On a happier note, it is a year today since I left the Reserve Bank and was thus able to give this blog some publicity.  In effect, it is the anniversary of the blog.  I’ve really enjoyed almost everything about the intervening year –  best of all has been the more time with my kids, whether that has been baking, blackberrying, watching US political debates together, or just ensuring that the piano practice is done, and not inflicting on them nannies or after-school care.

The blog itself has found more readers than I had ever thought likely, which in turn probably prompted me to put more into it than I originally envisaged.  Somehow, I’ve read fewer books in the last year than I did in years when I was working fulltime.  I wanted to say thanks to all the readers, regular and occasional,  and to those who have commented. One of the best ways to refine one’s own thinking is to write, and be open to comment.  I’ve learned a lot in the last year, and (yes, it happens) have even altered my views on some issues.  Apart from anything else, one sees the world a bit differently once outside public sector bureaucracies.

Readership statistics aren’t always easy to interpret.  Many readers just get posts by email, and most other just drop by the home page, not explicitly clicking on any particular post.   But looking back over the last year, these are the 10 posts that have had the most people explicitly clicking on them, sometimes because they have been linked in other blogs.

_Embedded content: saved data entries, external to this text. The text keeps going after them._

-- ==== Sys2Proof/Machine/State.lean ====
section
/-!
DEFINITION. The state of the QN8960 head controller as plain data, the reasons it stops, and its state after reset.
Each field's docstring names the rule of spec/ that gives it.
-/

namespace Sys2Proof.Machine

/-! ### Registers -/

/-- A field of a BAR0 register: the register's BAR0 offset, its most and its least significant bit (R7). -/
structure Field where
  off : Nat
  msb : Nat
  lsb : Nat
  deriving DecidableEq, Repr

/-- The access codes of Table 0.4 (R8). -/
inductive Access | ro | rw | wo | w1c | w1s | rc
  deriving DecidableEq, Repr

/-- One row of a register table: offset, two repetitions (stride and count), bits, access code, and the ranges of values
the field may take (empty: all; R10). -/
structure FieldSpec where
  base : Nat
  stride : Nat
  count : Nat
  stride2 : Nat
  count2 : Nat
  msb : Nat
  lsb : Nat
  acc : Access
  legal : List (Nat × Nat)
  deriving DecidableEq, Repr

/-- Who accesses a register: the management endpoint or the fabric (R620, R648). -/
inductive Accessor | management | fabric
  deriving DecidableEq, Repr

/-- A value held with its bitwise complement (R79, R606, R393, R554). -/
structure Paired where
  val : Nat := 0
  comp : Nat := 0
  deriving DecidableEq, Repr

/-! ### Faults and the Scoresheet (chapter 20) -/

/-- The four classes of event, in rising order (Table 20.5). -/
inductive EvClass | notice | check | dcheck | checkmate
  deriving DecidableEq, Repr

/-- A Scoresheet record (Table 20.5). -/
structure ScoreRecord where
  seq : Nat := 0
  tempo : Nat := 0
  sec : Nat := 0
  ns : Nat := 0
  code : Nat := 0
  cls : EvClass := .notice
  escalated : Bool := false
  persist : Bool := false
  held : Bool := false
  unit : Nat := 0
  suppressed : Nat := 0
  lost : Nat := 0
  state : Nat := 0
  data0 : Nat := 0
  data1 : Nat := 0
  boot : Nat := 0
  valid : Bool := false
  deriving DecidableEq, Repr

/-- The recorder's working state beside its registers (R585–R590). -/
structure Scr where
  /-- the volatile ring of 16,384 records (R587). -/
  ring : Tab ScoreRecord := []
  /-- records waiting for the persistent ledger, at most 1,024 (R587). -/
  pqueue : List ScoreRecord := []
  /-- the holding queue of a freeze, at most 256 (R589). -/
  holdq : List ScoreRecord := []
  /-- by code: window number and records written in it (R588). -/
  windows : Tab (Nat × Nat) := []
  /-- by code: events suppressed since the last record of the code (R588). -/
  suppressed : Tab Nat := []
  /-- events lost since the last record written (R589). -/
  lost : Nat := 0
  /-- tempo number at which the freeze in force began (R589). -/
  frozeAt : Nat := 0
  deriving DecidableEq, Repr

/-- An injection armed by FLT_INJ that waits for its target's next write or transfer (R591): target code, index, mask. -/
structure FltInj where
  target : Nat
  index : Nat
  mask : Nat
  deriving DecidableEq, Repr

/-- The fault collector beside its registers. -/
structure Flt where
  /-- the GLB_STATE in which a Checkmate in force was raised (R582). -/
  checkmateIn : Option Nat := none
  /-- the armed FLT_INJ (R591). -/
  inj : Option FltInj := none
  /-- pairs of the escalation limit (R554): value with complement. -/
  escalate : Paired := ⟨2000, 65535 - 2000⟩
  /-- tempi for which the escalation of an open Check entry was held by activations' pauses (R566). -/
  escHold : Tab Nat := []
  deriving DecidableEq, Repr

/-! ### Power (chapter 21) -/

/-- Who asked for power tokens (Table 21.7). -/
inductive TokWho
  | engine (n : Nat)
  | compLane (n : Nat)
  | hostPort (n : Nat)
  | cercoPort (n : Nat)
  | mediaLane (n : Nat)
  | ddr (c : Nat)
  | region (r : Nat)
  deriving DecidableEq, Repr

/-- A token request waiting for a grant round, or a grant held (R604, R605). -/
structure TokReq where
  who : TokWho
  cls : Nat
  cost : Nat
  /-- edges waited so far (R605). -/
  age : Nat := 0
  /-- tempi the hold still runs (R604); 0 for a request that waits. -/
  left : Nat := 0
  /-- its operation is done: the grant is spent. -/
  used : Bool := false
  deriving DecidableEq, Repr
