/-- The W1C bits of each block's status registers (R625): the registers named PREFIX_STATUS and PREFIX_x_STATUS. -/
def statusMasks : List StatusMask := [
  ⟨0x0, 0x28, 0x1⟩,
  ⟨0x1, 0x100008, 0x7⟩,
  ⟨0x2, 0x200008, 0x3E⟩,
  ⟨0x3, 0x300008, 0xF⟩,
  ⟨0x4, 0x400008, 0x1E⟩,
  ⟨0x5, 0x500008, 0x1E⟩,
  ⟨0x6, 0x600000, 0x3⟩,
  ⟨0x7, 0x700000, 0x4⟩,
  ⟨0x8, 0x800000, 0x6⟩,
  ⟨0x10, 0x1000008, 0x28⟩,
  ⟨0x11, 0x1100008, 0x28⟩,
  ⟨0x12, 0x1200008, 0x28⟩,
  ⟨0x13, 0x1300008, 0x28⟩,
  ⟨0x14, 0x1400008, 0x28⟩,
  ⟨0x15, 0x1500008, 0x28⟩,
  ⟨0x16, 0x1600008, 0x28⟩,
  ⟨0x17, 0x1700008, 0x28⟩,
  ⟨0x20, 0x2000008, 0x1F00000000⟩,
  ⟨0x21, 0x2100008, 0x70⟩,
  ⟨0x22, 0x2200008, 0x700000000⟩,
  ⟨0x23, 0x2300008, 0x1E00⟩,
  ⟨0x24, 0x2400008, 0x7⟩,
  ⟨0x30, 0x3000008, 0x7⟩,
  ⟨0x30, 0x3004120, 0x7⟩,
  ⟨0x34, 0x3400020, 0x3F⟩,
  ⟨0x34, 0x3408008, 0x7E⟩,
  ⟨0x36, 0x3600008, 0x3F⟩,
  ⟨0x38, 0x3800008, 0x7⟩,
  ⟨0x3C, 0x3C00008, 0x3F⟩]

end Sys2Proof.Machine
end

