/-- Write pages; those that no segment takes are left. -/
def writePages (ps : List Nat) (d : Dev) : List Nat × Dev :=
  ps.foldl (fun acc p => match placePage 2 p acc.2 with
    | (true, d) => (acc.1, d)
    | (false, d) => (acc.1 ++ [p], d)) ([], d)

/-- Write one page that collection or rebuild calls for, with what it newly says, and have its row programmed; answers whether a segment
took it (R429, R435). -/
def writeNews (page : Nat) (x : PageNews) (d : Dev) : Bool × Dev :=
  let (ok, d) := placePage 3 page { d with ftl.news := d.ftl.news ++ [(page, x)] }
  (ok, match openRowOf 64 3 d with
    | some n => closeRow n d
    | none => d)

/-- Mark a granule LOST (R340, R434, R435, R436). -/
def markLost (g cause missing : Nat) (d : Dev) : Dev :=
  let e := getGte g d
  if e.refcnt = 0 || e.lost then d
  else
    let x : LossEntry := ⟨g, e.seg * 2 ^ 24 + e.row * 2 ^ 12, tempoNow d, cause, 1, missing⟩
    let d := (writeNews (2 * 2 ^ 60 + g / 128) (.lost x) (putGte g { e with lost := true } d)).2
    addLoss x (bump Reg.ERS_LOSS_LOST d)

/-! ### Issuing and ending rows (R218–R220, R353) -/

/-- The engines of the clusters that serve a function, but those quarantined (R20). -/
def engines (f : Nat) (d : Dev) : List Nat := those 64 fun e => rd (Reg.CL_CTRL_FUNCTION (e / 8)) d == f && !engineOut e d

/-- The flash-translation engine that issues a row (a choice of the model's own among the engines of their clusters). -/
def rowEngine (n : Nat) (d : Dev) : Nat :=
  let es := engines 2 d
  (es[n % max 1 es.length]?).getD 0

/-- The engine that scrubs a segment: of a replication cluster, or of a flash-translation cluster where no cluster serves replication
(R20; which engine is a choice of the model's own). -/
def scrubEngine (n : Nat) (d : Dev) : Nat :=
  let es := engines (careFn d) d
  (es[n % max 1 es.length]?).getD 0

/-- A closed row whose turn it is: earlier rows of its segment are issued or done, and fewer than two are in flight (R219). -/
def rowTurn (n : Nat) (d : Dev) : Bool :=
  let r := getRow n d
  r.state == 2 && !(d.stg.rows.any fun x => x.2.seg == r.seg && x.2.row < r.row && (x.2.state == 1 || x.2.state == 2))
    && (rowsOf r.seg true d).length < 2

/-- Issue the program of all columns of a row (R218). -/
def issueRow (n : Nat) (d : Dev) : Dev :=
  let r := getRow n d
  let g := getSeg r.seg d
  let cs := rowColumns r d
  let d := modRow n (fun r => { r with state := 3 }) d
  (g.cols.zip (List.range g.cols.length)).foldl (fun d c =>
    issueWrite c.1.member { opcode := 0x11, block := c.1.block, unit := r.row, data := (cs[c.2]?).getD [], use := .column n c.2 } d) d

/-! ### Transactions (R201, R202, R221, R658) -/

/-- The mask of listed units of an entry (R202). -/
def entryMask (s : Slot) (d : Dev) : Nat :=
  if s.kind ≠ 0 then 0
  else if s.valid = 65535 then s.work.mask
  else
    let listed := tget 0 (getNs s.nsid d).unread s.square
    (listed &&& (65535 - s.valid)) ||| s.work.mask

/-- The tag record that a slot's transaction writes in a format with protection information: for the units the slot holds its tags, or
all-ones where it came without (a replica's square, parts zeroed; R173, Table 17.6 rule 9); for the others the square's, or all-ones
where the square is unmapped or all-zero (R174). -/
def entryTags (s : Slot) (d : Dev) : Bytes :=
  let ns := getNs s.nsid d
  if s.kind ≠ 0 || metaSize ns.lbaf = 0 then []
  else
    let old := if gidNil (mapGet ns.root ns.depth s.square d) then [] else tagsGet ns.root ns.depth s.square d
    let own := if s.tags then s.tagArea else []
    let entry (rec : Bytes) (b : Nat) : Bytes := if rec.isEmpty then blankTag ns.lbaf else (rec.drop (8 * b)).take 8
    (List.range (blocksPerSquare ns.lbaf)).flatMap fun b =>
      entry (if bitOf s.valid (blockSize ns.lbaf * b / 512) then own else old) b

/-- The SQUARES entry of a PACKED slot; its frame's place when it has one. -/
def slotEntry (n : Nat) (place : Option (Nat × Nat × FrameRef)) (d : Dev) : SqEntry :=
  let s := getSlot n d
  let w := s.work
  let ns := getNs s.nsid d
  if w.action = 12 then { square := s.square, slot := some n, action := 12 }
  else
    let gte := match place, w.gte with
      | some (seg, row, f), some g => some { g with
          seg := seg, row := row, off := f.off, slen := f.slen, refcnt := if w.insert then 2 else 1, indexed := w.insert }
      | _, _ => none
    { square := s.square, newGid := w.newGid, oldGid := mapGet ns.root ns.depth s.square d, slot := some n, action := w.action
      insert := w.insert, mask := entryMask s d, tags := entryTags s d, gte := gte
      fp := if w.action = 3 ∨ w.action = 4 then [] else w.fp, sub := w.hint }

/-- Cut a list into pieces of at most 64. -/
def pieces : Nat → List SqEntry → List (List SqEntry)
  | 0, _ => []
  | _, [] => []
  | k + 1, l => l.take 64 :: pieces k (l.drop 64)

/-- The foreign GIDs that the leaf copies of a transaction would gain (R444, R445). -/
def foreignGains (nsid : Nat) (es : List SqEntry) (d : Dev) : List Nat :=
  let r : JRecord := { tsn := 0, tempo := 0, nsid := nsid, head := ownHead d, body := .squares es }
  let repl := (es.filter fun e => e.action ≤ 4).map (·.square)
  let (c, _) := (es.filter fun e => e.action ≤ 4).foldl (fun acc e => applySquare false r repl e acc) ({}, d)
  c.gains.filter fun g => !gidLocal g d

/-- Post a transaction; one whose leaf copies gain foreign GIDs waits for their reference adds, and the GIDs stand on the doubt list
until it commits (R445). The FPTAG of a foreign GTE is not held here: an add without it expects an open word. -/
def postTx (nsid : Nat) (es : List SqEntry) (d : Dev) : Dev :=
  match foreignGains nsid es d with
  | [] => postRecord nsid (.squares es) d
  | gs =>
    let d := { d with fiu.doubt := (d.fiu.doubt ++ gs).eraseDups }
    let (adds, d) := gs.foldl (fun (acc : List GainAdd × Dev) g =>
      let (v, d) := drawNat (2 ^ 32) acc.2
      (acc.1 ++ [{ gid := g, expect_ := firstWord v }], send (.refAdd g (firstWord v)) d)) ([], d)
    { d with stg.heldTx := tset ⟨0, [], [], []⟩ d.stg.heldTx d.stg.heldNext ⟨nsid, es, adds, gs⟩, stg.heldNext := d.stg.heldNext + 1 }

/-- Build the transactions of some entries: by namespace, at most 64 entries each (R221). Entries of a replication batch wait for the
batch's own transaction (R459). -/
def postSquares (es : List (Nat × SqEntry)) (d : Dev) : Dev :=
  let batch (e : SqEntry) : Option Nat := e.slot.bind fun n => (getSlot n d).batch
  let d := es.foldl (fun d e => match batch e.2 with
    | some b => { d with
        stg.batches := tset [] d.stg.batches b (tget [] d.stg.batches b ++ [e.2])
        todo := d.todo ++ [.batchReady (b / 2 ^ 32) (b % 2 ^ 32)] }
    | none => d) d
  let es := es.filter fun e => (batch e.2).isNone
  forEach ((es.map (·.1)).eraseDups) (fun ns d =>
    let mine := (es.filter fun e => e.1 == ns).map (·.2)
    (pieces (mine.length + 1) mine).foldl (fun d p => postTx ns p d) d) d

/-- PACKED slots of an engine without a frame, that state's write acknowledged (R191, R658). -/
def frameless (engine : Nat) (d : Dev) : List Nat :=
  (d.stg.slots.filter fun s => s.2.state == 5 && !s.2.unacked && s.2.work.phase == 8 && s.2.work.engine == engine).map (·.1)

/-- A slot's transaction is built: it is no longer among the frameless ones. -/
def marked (l : List Nat) (d : Dev) : Dev := forEach l (fun n d => modSlot n (fun s => { s with work := { s.work with phase := 9 } }) d) d

/-- The frame of a re-encrypted granule is programmed: its image has its place (R312). -/
def rekeyed (r : Row) (f : FrameRef) (d : Dev) : Dev :=
  { d with keys.rotMap := d.keys.rotMap.map fun (x : Nat × Rekey) =>
      if x.2.newGid = f.gid ∧ x.2.state = 1 then
        (x.1, { x.2 with state := 2, gte := { x.2.gte with seg := r.seg, row := r.row, off := f.off } })
      else x }

/-- The transactions of a programmed host row (R221). -/
def commitRow (r : Row) (d : Dev) : Dev :=
  let framed := (r.frames.filterMap fun f => f.slot.map fun s => (s, some (r.seg, r.row, f))).filter fun x => (getSlot x.1 d).state == 5
  let free := (frameless r.engine d).map fun s => (s, (none : Option (Nat × Nat × FrameRef)))
  let es := (framed ++ free).map fun x => ((getSlot x.1 d).nsid, slotEntry x.1 x.2 d)
  let d := (r.frames.filter (·.slot.isNone)).foldl (fun d f => rekeyed r f d) d
  postSquares es (marked (free.map (·.1)) d)

/-- A row is programmed (R219): its blocks' stamps, its segment's row count, its transactions (R221, R349, R353, R362). -/
def rowDone (n : Nat) (d : Dev) : Dev :=
  let r := getRow n d
  let d := { d with stg.rows := tset {} d.stg.rows n {} }
  let d := modSeg r.seg (fun g => { g with rows := r.row + 1 }) d
  let d := if r.row ≠ 0 then d else (getSeg r.seg d).cols.foldl (fun d c =>
    let t := signedOf 16 (rd (Reg.MDL_TEMP_TEMP c.member) d)
    modBlk c.member c.block (fun b => { b with stamp := tempoNow d / 2 ^ 20, temp := t, hint := none }) d) d
  let d := match r.kind with
    | 0 => commitRow r d
    | 1 =>
      let moves := r.frames.filterMap fun f => f.src.map fun s => (f.gid, s, (r.seg, r.row, f.off))
      if moves.isEmpty then d else postRecord 0 (.gcMove moves) d
    | _ =>
      let named (x : Nat × PageNews) : Bool := r.frames.any (·.gid == x.1)
      postNews 0 (.pageMap (r.frames.map fun f =>
        (f.gid, r.seg * 2 ^ 24 + r.row * 2 ^ 12 + f.off / 260,
          match f.src with
          | some (s, w, o) => s * 2 ^ 24 + w * 2 ^ 12 + o
          | none => 0))) ((d.ftl.news.filter named).map (·.2)) { d with ftl.news := d.ftl.news.filter fun x => !named x }
  let g := getSeg r.seg d
  if d.ftl.closing.contains r.seg then closeWhenIdle r.seg d
  else if g.rows = g.rpb then commitClose r.seg false d else d

/-- Burn a row (R220): its frames are requeued unchanged, its segment closes short. A later row of the segment that is in flight can no
longer count as programmed (R219): its frames are requeued when its programs have ended. -/
def burnRow (n : Nat) (d : Dev) : Dev :=
  let r := getRow n d
  let d := if d.ftl.closing.contains r.seg then d else { d with ftl.closing := d.ftl.closing ++ [r.seg] }
  let d := requeueRows (n :: rowsOf r.seg false d) d
  let d := forEach (rowsOf r.seg true d) (modRow · fun x => { x with void := true }) d
  closeWhenIdle r.seg (notice Ev.WR_ROW_BURN 0 (r.seg * 2 ^ 24 + r.row * 2 ^ 12) r.frames.length d)

/-! ### Flush groups (R377, R422, R654) -/

/-- How many blocks of a member of a group hold one side of the flush image: chunks are spread evenly over the group. -/
def sideNeed (g : List Nat) (m : Nat) (d : Dev) : Nat :=
  let blk := (tget {} d.md.members m).rpb * 65536 * g.length
  if blk = 0 then 0 else (flushCapMiB d * 2 ^ 20 + blk - 1) / blk

/-- Reserve `k` blocks of a member for a side of the flush image; answers them. -/
def reserveSide (m : Nat) : Nat → List Nat → Dev → List Nat × Dev
  | 0, l, d => (l, d)
  | k + 1, l, d =>
    match pickBlock m false d with
    | some b => reserveSide m k (l ++ [b]) (modBlk m b (fun x => { x with state := 4 }) d)
    | none => (l, d)

/-- Reserve the blocks of both sides on a member that has none (R377). -/
def reserveSides (g : List Nat) (m : Nat) (d : Dev) : Dev :=
  forEach [0, 1] (fun side d =>
    let key := side * 64 + m
    if (tget [] d.ftl.sideBlocks key).isEmpty then
      let (l, d) := reserveSide m (sideNeed g m d) [] d
      { d with ftl.sideBlocks := tset [] d.ftl.sideBlocks key l }
    else d) d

  1.  A post on how New Zealand has done, relative to other advanced economies since 2007
  2. A post on the proposal to extend the Wellington airport runway, using large amount of ratepayer’s money.
  3. A post on the June 2015 CPI numbers, which I saw as a severe commentary on the Reserve Bank’s conduct of monetary policy in recent years.
  4. A post looking at the occupational breakdown of our permanent and long-term migrants.
  5. A post prompted by Malcolm Turnbull’s declaration, on deposing Tony Abbott, that he wanted to emulate “the very significant economic reforms in New Zealand”.  I noted that it was short list: I couldn’t think of any.
  6. A post on an unconvincing speech on housing by Reserve Bank Deputy Governor, Grant Spencer
  7. A post on financial crises around the advanced world since 2007.
  8. Another post on the occupational classification of our “skilled” immigrants.
  9. A post prompted by Wellington City Council meeting with local residents on plans to allow more medium-density housing
  10. A post on the continuing fall in dairy prices last year, with some longer-term perspectives.

Somewhat surprisingly, my post earlier this week about John Key’s apparent vision to turn New Zealand into a Switzerland of the South Pacific based on some mix of Saudi students, Chinese tourists, and wealthy people fleeing terrorism, is next on the list.

I’ve spent more time writing about the Reserve Bank itself than I ever intended.  Mostly that was because of the Bank’s unexpectedly obstructive attitude to OIA requests, and the unexpected slowness with which they have recognized just how weak inflation has been (and is) in New Zealand.   I hope to write less about the Bank in the coming year.  My main concern in matters economic is the continued long-term underperformance of the New Zealand economy, and (relatedly) the disappointingly poor quality of the policy analysis and advice of the leading official policy agencies in New Zealand.  The Reserve Bank is an important, (too) powerful, institution, but in the grand scheme of things central banks just don’t make that much difference, for good or ill.  That was a message I spent decades trying to spread while I was inside the institution, although I’m not sure we were ever very successful in persuading outsiders.  So I expect I’ll continue to make the point here.  People looking for the answers for New Zealand’s economic problems shouldn’t be focused on 2 The Terrace, but instead should be looking to the other corners (here and here)  of that Terrace/Bowen St intersection.